First, an example of what I want, but for an AST that sums integers:
data Expr = Val Int | Add Expr Expr deriving Show
folde :: (Int -> a) -> (a -> a -> a) -> Expr -> a
folde f g (Val x) = f x
folde f g (Add x y) = g (folde f g x) (folde f g y)
eval :: Expr -> Int
eval expr = folde (\x -> x) (\x y -> x + y) expr
This works fine.
Now for the boolean AST, and the folding function:
data Bexp = T | F | And Bexp Bexp | Or Bexp Bexp deriving (Ord, Eq)
foldb :: a -> a -> (a -> a -> a) -> (a -> a -> a) -> Bexp -> a
foldb t f a o T = t
foldb t f a o F = f
foldb t f a o (And x y) = a (foldb t f a o x) (foldb t f a o y)
foldb t f a o (Or x y) = o (foldb t f a o x) (foldb t f a o y)

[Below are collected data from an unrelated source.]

@[simp] theorem State.freeBuffer_tb : (s.freeBuffer).tb = s.tb := rfl
@[simp] theorem State.freeBuffer_ts : (s.freeBuffer).ts = s.ts := rfl
@[simp] theorem State.freeBuffer_slc : (s.freeBuffer).slc = s.slc := rfl
@[simp] theorem State.freeBuffer_pe : (s.freeBuffer).pe = s.pe := rfl
@[simp] theorem State.freeBuffer_groups : (s.freeBuffer).groups = s.groups := rfl
@[simp] theorem State.freeBuffer_age : (s.freeBuffer).age = s.age := rfl
@[simp] theorem State.freeBuffer_channels : (s.freeBuffer).channels = s.channels := rfl
@[simp] theorem State.freeBuffer_slots : (s.freeBuffer).slots = s.slots := rfl
@[simp] theorem State.freeBuffer_cq : (s.freeBuffer).cq = s.cq := rfl
@[simp] theorem State.freeBuffer_dli :
    (s.freeBuffer).dli = { s.dli with buffers := s.dli.buffers.tail } := rfl
@[simp] theorem State.freeBuffer_resetHeld : (s.freeBuffer).resetHeld = s.resetHeld := rfl
@[simp] theorem State.freeBuffer_pending : (s.freeBuffer).pending = s.pending := rfl

@[simp] theorem State.setReceiver_tb (r : Receiver) : (s.setReceiver r).tb = s.tb := rfl
@[simp] theorem State.setReceiver_ts (r : Receiver) : (s.setReceiver r).ts = s.ts := rfl
@[simp] theorem State.setReceiver_slc (r : Receiver) : (s.setReceiver r).slc = s.slc := rfl
@[simp] theorem State.setReceiver_pe (r : Receiver) : (s.setReceiver r).pe = s.pe := rfl
@[simp] theorem State.setReceiver_groups (r : Receiver) : (s.setReceiver r).groups = s.groups := rfl
@[simp] theorem State.setReceiver_age (r : Receiver) : (s.setReceiver r).age = s.age := rfl
@[simp] theorem State.setReceiver_channels (r : Receiver) :
    (s.setReceiver r).channels = s.channels := rfl
@[simp] theorem State.setReceiver_slots (r : Receiver) : (s.setReceiver r).slots = s.slots := rfl
@[simp] theorem State.setReceiver_cq (r : Receiver) : (s.setReceiver r).cq = s.cq := rfl
@[simp] theorem State.setReceiver_dli (r : Receiver) :
    (s.setReceiver r).dli = { s.dli with receiver := r } := rfl
@[simp] theorem State.setReceiver_resetHeld (r : Receiver) :
    (s.setReceiver r).resetHeld = s.resetHeld := rfl
@[simp] theorem State.setReceiver_pending (r : Receiver) :
    (s.setReceiver r).pending = s.pending := rfl

@[simp] theorem State.countDeskCrc_tb : (s.countDeskCrc).tb = s.tb := rfl
@[simp] theorem State.countDeskCrc_ts : (s.countDeskCrc).ts = s.ts := rfl
@[simp] theorem State.countDeskCrc_slc : (s.countDeskCrc).slc = s.slc := rfl
@[simp] theorem State.countDeskCrc_pe : (s.countDeskCrc).pe = s.pe := rfl
@[simp] theorem State.countDeskCrc_groups : (s.countDeskCrc).groups = s.groups := rfl
@[simp] theorem State.countDeskCrc_age : (s.countDeskCrc).age = s.age := rfl
@[simp] theorem State.countDeskCrc_channels : (s.countDeskCrc).channels = s.channels := rfl
@[simp] theorem State.countDeskCrc_slots : (s.countDeskCrc).slots = s.slots := rfl
@[simp] theorem State.countDeskCrc_cq : (s.countDeskCrc).cq = s.cq := rfl
@[simp] theorem State.countDeskCrc_dli :
    (s.countDeskCrc).dli = { s.dli with crcErrors := bump s.dli.crcErrors } := rfl
@[simp] theorem State.countDeskCrc_resetHeld : (s.countDeskCrc).resetHeld = s.resetHeld := rfl
@[simp] theorem State.countDeskCrc_pending : (s.countDeskCrc).pending = s.pending := rfl
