-- ==== Sys2Proof/Laws/Frame.lean ====
section
/-! SUPPORT. What each shared operation leaves alone: one frame for each, composed from the frames of
the operations it is made of. -/

namespace Sys2Proof.Machine

/-! ### Frames compose -/

theorem Frame.refl (l : List Block) (s : State) : Frame l s s :=
  ⟨fun b _ => by cases b <;> rfl, rfl⟩

theorem Frame.trans {l : List Block} {s t u : State} (h : Frame l s t) (h' : Frame l t u) :
    Frame l s u := by
  refine ⟨fun b hb => ?_, h'.pending.trans h.pending⟩
  have a := h.blocks b hb
  have c := h'.blocks b hb
  cases b <;> exact Eq.trans c a

theorem Frame.mono {l l' : List Block} {s t : State} (h : Frame l s t) (hl : l ⊆ l') :
    Frame l' s t :=
  ⟨fun b hb => h.blocks b fun hb' => hb (hl hb'), h.pending⟩

theorem Frame.foldl {α : Type} {l : List Block} (f : State → α → State)
    (h : ∀ s a, Frame l s (f s a)) (xs : List α) (s : State) : Frame l s (xs.foldl f s) := by
  induction xs generalizing s with
  | nil => exact Frame.refl l s
  | cons x xs ih => exact (h s x).trans (ih _)

variable (s : State)

theorem State.setModuleRec_frame (m : ModuleNo) (r : ModuleRec) :
    Frame [.slc] s (s.setModuleRec m r) :=
  ⟨fun b hb => by cases b <;> first | rfl | exact absurd (by decide) hb, rfl⟩

theorem State.setPointRec_frame (p : PointNo) (r : PointRecord) :
    Frame [.pe] s (s.setPointRec p r) :=
  ⟨fun b hb => by cases b <;> first | rfl | exact absurd (by decide) hb, rfl⟩

theorem State.setGroupRec_frame (g : GroupNo) (r : GroupRecord) :
    Frame [.groups] s (s.setGroupRec g r) :=
  ⟨fun b hb => by cases b <;> first | rfl | exact absurd (by decide) hb, rfl⟩

theorem State.setSlot_frame (k : SlotNo) (o : Option Slot) :
    Frame [.slots] s (s.setSlot k o) :=
  ⟨fun b hb => by cases b <;> first | rfl | exact absurd (by decide) hb, rfl⟩

theorem State.freeSlot_frame (k : SlotNo) :
    Frame [.slots] s (s.freeSlot k) :=
  ⟨fun b hb => by cases b <;> first | rfl | exact absurd (by decide) hb, rfl⟩

theorem State.startRefresh_frame :
    Frame [.cq] s (s.startRefresh) :=
  ⟨fun b hb => by cases b <;> first | rfl | exact absurd (by decide) hb, rfl⟩

theorem State.overflowQueue_frame :
    Frame [.cq] s (s.overflowQueue) :=
  ⟨fun b hb => by cases b <;> first | rfl | exact absurd (by decide) hb, rfl⟩

theorem State.answer_frame (k : Byte) (st : AnswerStatus) (pl : List Byte) :
    Frame [.dli] s (s.answer k st pl) :=
  ⟨fun b hb => by cases b <;> first | rfl | exact absurd (by decide) hb, rfl⟩

theorem State.setCycle_frame (c : Option Cycle) :
    Frame [.slc] s (s.setCycle c) :=
  ⟨fun b hb => by cases b <;> first | rfl | exact absurd (by decide) hb, rfl⟩

theorem State.sending_frame (t : OutTelegram) :
    Frame [.dli] s (s.sending t) :=
  ⟨fun b hb => by cases b <;> first | rfl | exact absurd (by decide) hb, rfl⟩

theorem State.freeBuffer_frame :
    Frame [.dli] s (s.freeBuffer) :=
  ⟨fun b hb => by cases b <;> first | rfl | exact absurd (by decide) hb, rfl⟩

theorem State.dropFlashing_frame :
    Frame [.channels] s (s.dropFlashing) :=
  ⟨fun b hb => by cases b <;> first | rfl | exact absurd (by decide) hb, rfl⟩

theorem State.swapBanks_frame :
    Frame [.ts, .dli] s (s.swapBanks) :=
  ⟨fun b hb => by cases b <;> first | rfl | exact absurd (by decide) hb, rfl⟩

What I am having trouble with, is creating a function that does the same as the eval function does for the simple AST above, that is, using the foldb function with some lambdas to evaluate whether the Bexp
expression is either T
or F
.
I don't understand why this function doesn't work:
evb :: Bexp -> Bool
evb bexp = foldb (\_ -> True) (\_ -> False) (\x y -> x == T && y == T) (\x y -> x == T || y == T) bexp
GHCi doesn't even wanna to compile it because of type error.
Thanks in advance.
If we want to use foldb
to produce a Bool
at the very end, we need to choose a = Bool
in its type. So, we are now using
foldb :: Bool
-> Bool
-> (Bool -> Bool -> Bool)
-> (Bool -> Bool -> Bool)
-> Bexp
-> Bool
Hence, foldb (\_->True) (\_->False) ...
is wrong since the first two arguments must be booleans, not functions. We need something like foldb True False ...
.
The next two parameters must be boolean binary operators like \x y -> x && y
, which can be written as (&&)
for short.
We finally get:
evb :: Bexp -> Bool
evb bexp = foldb True False (&&) (||)